Low-Complexity and Power-Efficient Precoding Codebook Design on Sparse Grassmannian

TL;DR

Numerical simulations in uplink systems demonstrate that the proposed sparse codebook asymptotically approaches the optimal codebook and outperforms the codebook currently adopted in 5G NR, in terms of achievable rate under uncorrelated Rayleigh fading channels, while maintaining substantially lower PAPR than conventional dense designs.

Abstract

We propose a sparse Grassmannian design for precoding codebooks. Due to their sparse structure, our proposed codebooks achieve low peak-to-average power ratio (PAPR), low complexity of precoder multiplication, and low storage cost, while demonstrating performance comparable to the optimal codebook. Specifically, we introduce a method for constructing codebooks based on Schubert cell decomposition on the Grassmann manifold. Designing an optimal Grassmannian precoding codebook generally requires high computational complexity. In the proposed approach, by exploiting its sparsity, the objective function can be simplified, and the search space can also be significantly reduced compared to state-of-the-art codebooks. Numerical simulations in uplink systems demonstrate that the proposed sparse codebook asymptotically approaches the optimal codebook and outperforms the codebook currently adopted in 5G NR, in terms of achievable rate under uncorrelated Rayleigh fading channels, while maintaining substantially lower PAPR than conventional dense designs.

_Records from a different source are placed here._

-- ==== Sys2Proof/Word.lean ====
section
/-! DEFINITION. The words of the machine (spec/00_scope.md R7, R12): byte, word, 12-bit address field, register index. -/

namespace Sys2Proof

/-- A byte: a general register, a timer, a memory cell (R12, R20). -/
abbrev Byte := BitVec 8

/-- A word: an instruction, `pc`, `I`, a stack entry (R12, R22, R23, R25). -/
abbrev Word := BitVec 16

/-- The 12-bit field `nnn` (R81, R83). -/
abbrev Addr12 := BitVec 12

/-- The index of a general register, the value of a field `x` or `y` (R20, R83). -/
abbrev Reg := Fin 16

/-- `VF` is `V[15]` (R20, R21). -/
abbrev VF : Reg := 15

end Sys2Proof
end

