-- ==== Sys2Proof/Machine/Dispatch.lean ====
section
/-! DEFINITION. One arm per instruction, in the order of spec/opcode_table.json (spec/40_execution_cycle.md R111 step 4). -/

namespace Sys2Proof.Machine

/-- The execute part of a Step (R111). -/
def exec (i : Instr) (s : State) : Host.Outcome State Fault Refusal :=
  match i with
  | .cls => Sys2Proof.Machine.execCls s
  | .ret => Sys2Proof.Machine.execRet s
  | .sys nnn => Sys2Proof.Machine.execSys nnn s
  | .jp nnn => Sys2Proof.Machine.execJp nnn s
  | .call nnn => Sys2Proof.Machine.execCall nnn s
  | .seImm x kk => Sys2Proof.Machine.execSeImm x kk s
  | .sneImm x kk => Sys2Proof.Machine.execSneImm x kk s
  | .seReg x y => Sys2Proof.Machine.execSeReg x y s
  | .ldImm x kk => Sys2Proof.Machine.execLdImm x kk s
  | .addImm x kk => Sys2Proof.Machine.execAddImm x kk s
  | .ldReg x y => Sys2Proof.Machine.execLdReg x y s
  | .orReg x y => Sys2Proof.Machine.execOrReg x y s
  | .andReg x y => Sys2Proof.Machine.execAndReg x y s
  | .xorReg x y => Sys2Proof.Machine.execXorReg x y s
  | .addReg x y => Sys2Proof.Machine.execAddReg x y s
  | .sub x y => Sys2Proof.Machine.execSub x y s
  | .shr x y => Sys2Proof.Machine.execShr x y s
  | .subn x y => Sys2Proof.Machine.execSubn x y s
  | .shl x y => Sys2Proof.Machine.execShl x y s
  | .sneReg x y => Sys2Proof.Machine.execSneReg x y s
  | .ldI nnn => Sys2Proof.Machine.execLdI nnn s
  | .jpV0 nnn => Sys2Proof.Machine.execJpV0 nnn s
  | .rnd x kk => Sys2Proof.Machine.execRnd x kk s
  | .drw x y n => Sys2Proof.Machine.execDrw x y n s
  | .skp x => Sys2Proof.Machine.execSkp x s
  | .sknp x => Sys2Proof.Machine.execSknp x s
  | .ldVxDT x => Sys2Proof.Machine.execLdVxDT x s
  | .ldVxK x => Sys2Proof.Machine.execLdVxK x s
  | .ldDTVx x => Sys2Proof.Machine.execLdDTVx x s
  | .ldSTVx x => Sys2Proof.Machine.execLdSTVx x s
  | .addI x => Sys2Proof.Machine.execAddI x s
  | .ldF x => Sys2Proof.Machine.execLdF x s
  | .ldB x => Sys2Proof.Machine.execLdB x s
  | .storeRegs x => Sys2Proof.Machine.execStoreRegs x s
  | .loadRegs x => Sys2Proof.Machine.execLoadRegs x s

end Sys2Proof.Machine
end

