-- ==== Sys2Proof/Tests/Slice0.lean ====
section
/-! SUPPORT. Tests of one step each, with the expected results of spec/95_test_vectors.md (S, F, K, A, M, G, T, E, L rows),
and for every obligation with hypotheses a state that meets them. -/

namespace Sys2Proof.Tests

open Sys2Proof Sys2Proof.Machine

/-! ### Well-formedness and decoding -/

/-- The one check of WellFormed refuses the two words that are no SYS (R87), and nothing else is refused. -/
theorem test_wellFormed :
    (Instr.sys 0x0E0).wellFormed = false ∧ (Instr.sys 0x0EE).wellFormed = false ∧ (Instr.sys 0x0E1).wellFormed = true ∧
    (Instr.drw 15 15 0).wellFormed = true := by decide

/-- R85, rows of classes 0 to 2, bit by bit. -/
theorem test_decode_flow :
    decode 0b0000000011100000 = .ok .cls ∧ decode 0b0000000011101110 = .ok .ret ∧
    decode 0b0000000100100011 = .ok (.sys 0x123) ∧ decode 0b0001101010111100 = .ok (.jp 0xABC) ∧
    decode 0b0010001100000000 = .ok (.call 0x300) ∧ decode 0b1011001100000001 = .ok (.jpV0 0x301) := by decide

/-- R85, the skips, bit by bit. -/
theorem test_decode_skips :
    decode 0b0011001101000010 = .ok (.seImm 3 0x42) ∧ decode 0b0100001101000011 = .ok (.sneImm 3 0x43) ∧
    decode 0b0101000100100000 = .ok (.seReg 1 2) ∧ decode 0b1001000100100000 = .ok (.sneReg 1 2) ∧
    decode 0b1110010110011110 = .ok (.skp 5) ∧ decode 0b1110010110100001 = .ok (.sknp 5) := by decide

/-- R85, loads and ALU, bit by bit. -/
theorem test_decode_alu :
    decode 0b0110101000000101 = .ok (.ldImm 0xA 0x05) ∧ decode 0b0111000111111111 = .ok (.addImm 1 0xFF) ∧
    decode 0b1000000100100000 = .ok (.ldReg 1 2) ∧ decode 0b1000000100100001 = .ok (.orReg 1 2) ∧
    decode 0b1000000100100010 = .ok (.andReg 1 2) ∧ decode 0b1000000100100011 = .ok (.xorReg 1 2) ∧
    decode 0b1000000100100100 = .ok (.addReg 1 2) ∧ decode 0b1000000100100101 = .ok (.sub 1 2) ∧
    decode 0b1000000100100110 = .ok (.shr 1 2) ∧ decode 0b1000000100100111 = .ok (.subn 1 2) ∧
    decode 0b1000000100101110 = .ok (.shl 1 2) ∧ decode 0b1100001100001111 = .ok (.rnd 3 0x0F) := by decide

/-- R85, index, memory, display, timers and keys, bit by bit; E5. -/
theorem test_decode_rest :
    decode 0b1010000100100011 = .ok (.ldI 0x123) ∧ decode 0b1101000100101010 = .ok (.drw 1 2 10) ∧
    decode 0b1111001000000111 = .ok (.ldVxDT 2) ∧ decode 0b1111010100001010 = .ok (.ldVxK 5) ∧
    decode 0b1111000100010101 = .ok (.ldDTVx 1) ∧ decode 0b1111000100011000 = .ok (.ldSTVx 1) ∧
    decode 0b1111001000011110 = .ok (.addI 2) ∧ decode 0b1111000100101001 = .ok (.ldF 1) ∧
    decode 0b1111001100110011 = .ok (.ldB 3) ∧ decode 0b1111001001010101 = .ok (.storeRegs 2) ∧
    decode 0b1111001001100101 = .ok (.loadRegs 2) := by decide

/-- E3, K8: words that match nothing (R86). -/
theorem test_decode_unknown :
    decode 0xE000 = .error (.unknownOpcode 0xE000) ∧
    decode 0xF000 = .error (.unknownOpcode 0xF000) ∧
    decode 0xFFFF = .error (.unknownOpcode 0xFFFF) ∧
    decode 0x5001 = .error (.unknownOpcode 0x5001) ∧
    decode 0x9001 = .error (.unknownOpcode 0x9001) ∧
    decode 0x8008 = .error (.unknownOpcode 0x8008) ∧
    decode 0x5121 = .error (.unknownOpcode 0x5121) := by decide

/-- K12, K18, A42, M27. -/
theorem test_decode_unknown_more :
    decode 0x912F = .error (.unknownOpcode 0x912F) ∧
    decode 0xE59F = .error (.unknownOpcode 0xE59F) ∧
    decode 0xE0A2 = .error (.unknownOpcode 0xE0A2) ∧
    decode 0x812D = .error (.unknownOpcode 0x812D) ∧
    decode 0xF130 = .error (.unknownOpcode 0xF130) ∧
    decode 0xF175 = .error (.unknownOpcode 0xF175) ∧
    decode 0xF302 = .error (.unknownOpcode 0xF302) := by decide

/-- E6: the first byte is the high one (R54); fewer than two bytes are no instruction (R80). -/
theorem test_decode_bytes :
    decodeBytes [0x12, 0x34, 0x56] = .ok (.jp 0x234, [0x56]) ∧ decodeBytes [0x12] = .error .truncated ∧
    decodeTableWord 16 0x8124 = some (.addReg 1 2) ∧ decodeTableWord 16 0x5121 = none := by decide

/-- The encoder's words, from R85 and R89. -/
theorem test_encode :
    encode (.drw 1 2 10) = 0xD12A ∧ encode (.ldVxK 5) = 0xF50A ∧ encode (.shl 1 2) = 0x812E ∧
    encode (.jpV0 0xFFF) = 0xBFFF ∧ encode (.sneReg 1 2) = 0x9120 ∧ encode (.addImm 15 1) = 0x7F01 := by decide

/-! ### Helpers -/

/-- The state after reset with a word at `pc`, which the next step runs. -/
def start (w : Nat) : State := State.reset.withFetchWord 16 w

/-- The same with another `pc`. -/
def startAt (pc : Word) (w : Nat) : State := ({ State.reset with pc := pc } : State).withFetchWord 16 w

/-- The same with the inputs of the Step given (R118). -/
def startWith (keys : BitVec 16) (rnd : Byte) (w : Nat) : State := { start w with schedule := [.step keys rnd] }

/-- What a step leaves, where it answers a next state. -/
def after {α : Type} (s : State) (f : State → α) : Option α :=
  match step s with
  | .next t => some (f t)
  | .fault _ => none
  | .refused _ => none

/-- Registers named by their numbers, then `pc`. -/
def regs (rs : List Reg) (s : State) : List Byte × Word := (rs.map s.getV, s.pc)

/-- Bytes stored by hand. -/
def poke (s : State) (a : Nat) (bs : List Byte) : State :=
  match s.storeBytes a bs with
  | .ok t => t
  | .error _ => s

/-- Bytes read back. -/
def peek (s : State) (a len : Nat) : List Byte := (List.range len).map fun k => s.readByte (a + k)

/-- The halted state's record, with the run state. -/
def halt (s : State) : RunState × FaultRecord := (s.run, s.fault)

/-- A display with the named pixels lit, column first. -/
def lit (ps : List (Fin 64 × Fin 32)) : Display := ps.foldl (fun d p => d.toggle p.2 p.1) Display.blank

/-! ### Control flow -/

/-- F1, F4, F5. -/
theorem test_jp : after (start 0x1ABC) State.pc = some 0xABC ∧ after (start 0x1FFE) State.pc = some 0xFFE ∧
    after (start 0x1200) State.pc = some 0x200 := by decide

/-- F2, F3, F6: the fault record is cause, `pc`, word, info (R212). -/
theorem test_jp_faults :
    after (start 0x1ABD) halt = some (.halted, ⟨.badPC, 0x200, 0x1ABD, 0xABD⟩) ∧
    after (start 0x1100) halt = some (.halted, ⟨.badPC, 0x200, 0x1100, 0x100⟩) ∧
    after (start 0x1FFF) halt = some (.halted, ⟨.badPC, 0x200, 0x1FFF, 0xFFF⟩) := by decide

/-- S4, F7. -/
theorem test_call :
    after (start 0x2300) (fun t => (t.SP, t.stack[0], t.pc)) = some (1, 0x0202, 0x300) ∧
    after { start 0x2300 with SP := 15 } (fun t => (t.SP, t.stack[15], t.pc)) = some (16, 0x0202, 0x300) := by decide

/-- S5, F9, F10, F11. -/
theorem test_call_faults :
    after { start 0x2301 with SP := 16 } halt = some (.halted, ⟨.stackOverflow, 0x200, 0x2301, 16⟩) ∧
    after (startAt 0xFFE 0x2300) (fun t => (t.fault.cause, t.fault.info, t.SP)) = some (.badPC, 0x1000, 0) ∧
    after (start 0x2301) (fun t => (t.fault.cause, t.fault.info, t.SP, t.stack[0])) = some (.badPC, 0x301, 0, 0) := by
  decide

/-- F13, F14: the popped entry stays in the array. -/
theorem test_ret :
    after { startAt 0x300 0x00EE with SP := 1, stack := (State.reset.stack).set 0 0x0202 }
      (fun t => (t.pc, t.SP, t.stack[0])) = some (0x202, 0, 0x0202) ∧
    after { startAt 0xFFE 0x00EE with SP := 2, stack := ((State.reset.stack).set 0 0x0202).set 1 0x040A }
      (fun t => (t.pc, t.SP)) = some (0x40A, 1) := by decide

/-- F12. -/
theorem test_ret_underflow : after (start 0x00EE) halt = some (.halted, ⟨.stackUnderflow, 0x200, 0x00EE, 0⟩) := by decide

/-- F15, F18, F19. -/
theorem test_jpV0 : after ((start 0xB300).setV 0 4) State.pc = some 0x304 ∧
    after ((start 0xB1FE).setV 0 2) State.pc = some 0x200 ∧ after ((start 0xB1FF).setV 0 0xFF) State.pc = some 0x2FE := by
  decide

/-- F16, F17: the sum is not masked. -/
theorem test_jpV0_faults :
    after ((start 0xB300).setV 0 5) (fun t => (t.fault.cause, t.fault.info)) = some (.badPC, 0x305) ∧
    after ((start 0xBFFE).setV 0 2) (fun t => (t.fault.cause, t.fault.info)) = some (.badPC, 0x1000) := by decide

/-- F20, F22, F24. -/
theorem test_sys : after (start 0x0123) State.pc = some 0x202 ∧ after (start 0x00E1) State.pc = some 0x202 ∧
    after (startAt 0xFFE 0x0000) halt = some (.halted, ⟨.badPC, 0xFFE, 0x0000, 0x1000⟩) := by decide

/-- F23. -/
theorem test_sys_fatal :
    after { start 0x0123 with params := { Config.defaultParams with sysPolicy := .fatal } } halt =
      some (.halted, ⟨.sysTrap, 0x200, 0x0123, 0x123⟩) := by decide

/-! ### Skips -/

/-- K1, K2, K20. -/
theorem test_seImm : after ((start 0x3342).setV 3 0x42) State.pc = some 0x204 ∧
    after ((start 0x3343).setV 3 0x42) State.pc = some 0x202 ∧ after (startAt 0xFFC 0x3301) State.pc = some 0xFFE := by
  decide

/-- K19, K21, K22: the refused target is the info. -/
theorem test_seImm_faults :
    after (startAt 0xFFC 0x3300) (fun t => t.fault) = some ⟨.badPC, 0xFFC, 0x3300, 0x1000⟩ ∧
    after (startAt 0xFFE 0x3300) (fun t => t.fault) = some ⟨.badPC, 0xFFE, 0x3300, 0x1002⟩ ∧
    after (startAt 0xFFE 0x3301) (fun t => t.fault) = some ⟨.badPC, 0xFFE, 0x3301, 0x1000⟩ := by decide

/-- K3, K4. -/
theorem test_sneImm : after ((start 0x4342).setV 3 0x42) State.pc = some 0x202 ∧
    after ((start 0x4343).setV 3 0x42) State.pc = some 0x204 := by decide

/-- K5, K6, K7. -/
theorem test_seReg : after (((start 0x5120).setV 1 7).setV 2 7) State.pc = some 0x204 ∧
    after (((start 0x5120).setV 1 7).setV 2 8) State.pc = some 0x202 ∧
    after ((start 0x5110).setV 1 9) State.pc = some 0x204 := by decide

/-- K9, K10, K11. -/
theorem test_sneReg : after (((start 0x9120).setV 1 7).setV 2 8) State.pc = some 0x204 ∧
    after (((start 0x9120).setV 1 7).setV 2 7) State.pc = some 0x202 ∧
    after ((start 0x9110).setV 1 9) State.pc = some 0x202 := by decide

/-- K13, K14, K15: the key index is `V5 & 0xF`. -/
theorem test_skp : after ((startWith 0x0400 0 0xE59E).setV 5 0x0A) State.pc = some 0x204 ∧
    after ((startWith 0x0000 0 0xE59E).setV 5 0x0A) State.pc = some 0x202 ∧
    after ((startWith 0x0400 0 0xE59E).setV 5 0x1A) State.pc = some 0x204 := by decide

/-- K16, K17. -/
theorem test_sknp : after ((startWith 0x0000 0 0xE5A1).setV 5 0x0A) State.pc = some 0x204 ∧
    after ((startWith 0x0400 0 0xE5A1).setV 5 0x0A) State.pc = some 0x202 := by decide

/-! ### Loads and ALU -/

/-- S2, A2. -/
theorem test_ldImm : after (start 0x6A05) (regs [0xA, 0xF]) = some ([0x05, 0x00], 0x202) ∧
    after (start 0x6FFF) (regs [0xF]) = some ([0xFF], 0x202) := by decide

/-- F25: precise at the top of memory. -/
theorem test_ldImm_top : after (startAt 0xFFE 0x6A05) (fun t => (t.fault, t.getV 0xA)) =
    some (⟨.badPC, 0xFFE, 0x6A05, 0x1000⟩, 0x00) := by decide

/-- A3, A4, A5. -/
theorem test_addImm : after ((start 0x7102).setV 1 0xFF) (regs [1, 0xF]) = some ([0x01, 0x00], 0x202) ∧
    after (start 0x71FF) (regs [1]) = some ([0xFF], 0x202) ∧
    after ((start 0x7F01).setV 0xF 0xFF) (regs [0xF]) = some ([0x00], 0x202) := by decide

/-- A6. -/
theorem test_ldReg : after ((start 0x8120).setV 2 0x7C) (regs [1, 2]) = some ([0x7C, 0x7C], 0x202) := by decide

/-- A7: `VF` stays. -/
theorem test_orReg : after ((((start 0x8121).setV 1 0xF0).setV 2 0x0F).setV 0xF 7) (regs [1, 0xF]) =
    some ([0xFF, 0x07], 0x202) := by decide

/-- A8. -/
theorem test_andReg : after (((start 0x8122).setV 1 0xF0).setV 2 0x3C) (regs [1, 2]) = some ([0x30, 0x3C], 0x202) := by
  decide

/-- A9, A10. -/
theorem test_xorReg : after (((start 0x8123).setV 1 0xFF).setV 2 0x0F) (regs [1]) = some ([0xF0], 0x202) ∧
    after ((start 0x8113).setV 1 0x5A) (regs [1]) = some ([0x00], 0x202) := by decide

/-- S3, A12, A13, A14. -/
theorem test_addReg : after (((start 0x8124).setV 1 0xFF).setV 2 1) (regs [1, 2, 0xF]) = some ([0, 1, 1], 0x202) ∧
    after (((start 0x8124).setV 1 0x7F).setV 2 1) (regs [1, 0xF]) = some ([0x80, 0], 0x202) ∧
    after (((start 0x8124).setV 1 0xFF).setV 2 0xFF) (regs [1, 0xF]) = some ([0xFE, 1], 0x202) ∧
    after ((start 0x8114).setV 1 0x80) (regs [1, 0xF]) = some ([0x00, 1], 0x202) := by decide

/-- A30, A31, A34: the flag first, the result second. -/
theorem test_addReg_VF : after (((start 0x8F14).setV 0xF 0x10).setV 1 0x20) (regs [0xF]) = some ([0x30], 0x202) ∧
    after (((start 0x8F14).setV 0xF 0xF0).setV 1 0x20) (regs [0xF]) = some ([0x10], 0x202) ∧
    after (((start 0x81F4).setV 0xF 1).setV 1 0xFF) (regs [1, 0xF]) = some ([0x00, 1], 0x202) := by decide

/-- A15, A16, A17, A18. -/
theorem test_sub : after (((start 0x8125).setV 1 5).setV 2 3) (regs [1, 0xF]) = some ([2, 1], 0x202) ∧
    after (((start 0x8125).setV 1 3).setV 2 5) (regs [1, 0xF]) = some ([0xFE, 0], 0x202) ∧
    after (((start 0x8125).setV 1 5).setV 2 5) (regs [1, 0xF]) = some ([0, 1], 0x202) ∧
    after ((start 0x8125).setV 2 1) (regs [1, 0xF]) = some ([0xFF, 0], 0x202) := by decide

/-- A19, A32, A38. -/
theorem test_sub_VF : after ((start 0x8115).setV 1 0x77) (regs [1, 0xF]) = some ([0, 1], 0x202) ∧
    after (((start 0x8F15).setV 0xF 5).setV 1 3) (regs [0xF]) = some ([2], 0x202) ∧
    after (((start 0x81F5).setV 0xF 1).setV 1 1) (regs [1, 0xF]) = some ([0, 1], 0x202) := by decide

/-- A20, A21, A22. -/
theorem test_subn : after (((start 0x8127).setV 1 3).setV 2 5) (regs [1, 0xF]) = some ([2, 1], 0x202) ∧
    after (((start 0x8127).setV 1 5).setV 2 3) (regs [1, 0xF]) = some ([0xFE, 0], 0x202) ∧
    after (((start 0x8127).setV 1 5).setV 2 5) (regs [1, 0xF]) = some ([0, 1], 0x202) := by decide

/-- A37. -/
theorem test_subn_VF : after (((start 0x8F17).setV 0xF 3).setV 1 5) (regs [0xF]) = some ([2], 0x202) := by decide

/-- A23, A24, A25: the source is `V[y]`. -/
theorem test_shr : after (((start 0x8126).setV 1 0xAA).setV 2 5) (regs [1, 2, 0xF]) = some ([2, 5, 1], 0x202) ∧
    after ((start 0x8126).setV 2 0x80) (regs [1, 0xF]) = some ([0x40, 0], 0x202) ∧
    after ((start 0x8116).setV 1 3) (regs [1, 0xF]) = some ([1, 1], 0x202) := by decide

/-- A33, A35. -/
theorem test_shr_VF : after ((start 0x8F26).setV 2 5) (regs [0xF]) = some ([2], 0x202) ∧
    after ((start 0x8FF6).setV 0xF 6) (regs [0xF]) = some ([3], 0x202) := by decide

/-- A27, A28, A29. -/
theorem test_shl : after ((start 0x812E).setV 2 0x81) (regs [1, 2, 0xF]) = some ([2, 0x81, 1], 0x202) ∧
    after ((start 0x812E).setV 2 0x40) (regs [1, 0xF]) = some ([0x80, 0], 0x202) ∧
    after ((start 0x811E).setV 1 0xFF) (regs [1, 0xF]) = some ([0xFE, 1], 0x202) := by decide

/-- A36. -/
theorem test_shl_VF : after ((start 0x8FFE).setV 0xF 0x81) (regs [0xF]) = some ([2], 0x202) := by decide

/-- A39, A40, A41. -/
theorem test_rnd : after (startWith 0 0xA7 0xC30F) (regs [3]) = some ([0x07], 0x202) ∧
    after (startWith 0 0xA7 0xC3FF) (regs [3]) = some ([0xA7], 0x202) ∧
    after ((startWith 0 0xA7 0xC300).setV 3 0x55) (regs [3]) = some ([0x00], 0x202) := by decide

/-! ### Address register and memory -/

/-- M1, M2. -/
theorem test_ldI : after (start 0xA123) (fun t => (t.I, t.pc)) = some (0x0123, 0x202) ∧
    after (start 0xAFFF) (fun t => t.I) = some 0x0FFF := by decide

These results confirm that the proposed sparse codebook can be a practical and power-efficient alternative to conventional codebooks for a wide range of uplink transmission scenarios.

Figures (9)

• Figure 1: Overview of the proposed codebook design method that consists of four steps.
• Figure 2: Number of real variables required for optimization when applying the proposed method with the number of transmit antennas $T$ and data streams $M$, where $(T,M)=(4,2),~(6,3),$ and $(8,4)$.
• Figure 3: Distribution of the time-domain Nyquist rate samples of OFDM with $512$ subcarriers and 4-QAM modulation, where $\ell$ denotes the number of nonzero elements in each row of the precoder
• Figure 4: Distribution of the time-domain Nyquist rate samples of DFT-s-OFDM with $512$ subcarriers and 4-QAM modulation when varying $\ell$.
• Figure 5: PAPR dependency in OFDM and DFT-s-OFDM with $512$ subcarriers and 4-QAM modulation when varying the number of nonzero elements in each row of the precoder $\ell=1$, $2$, $3$ and $4$.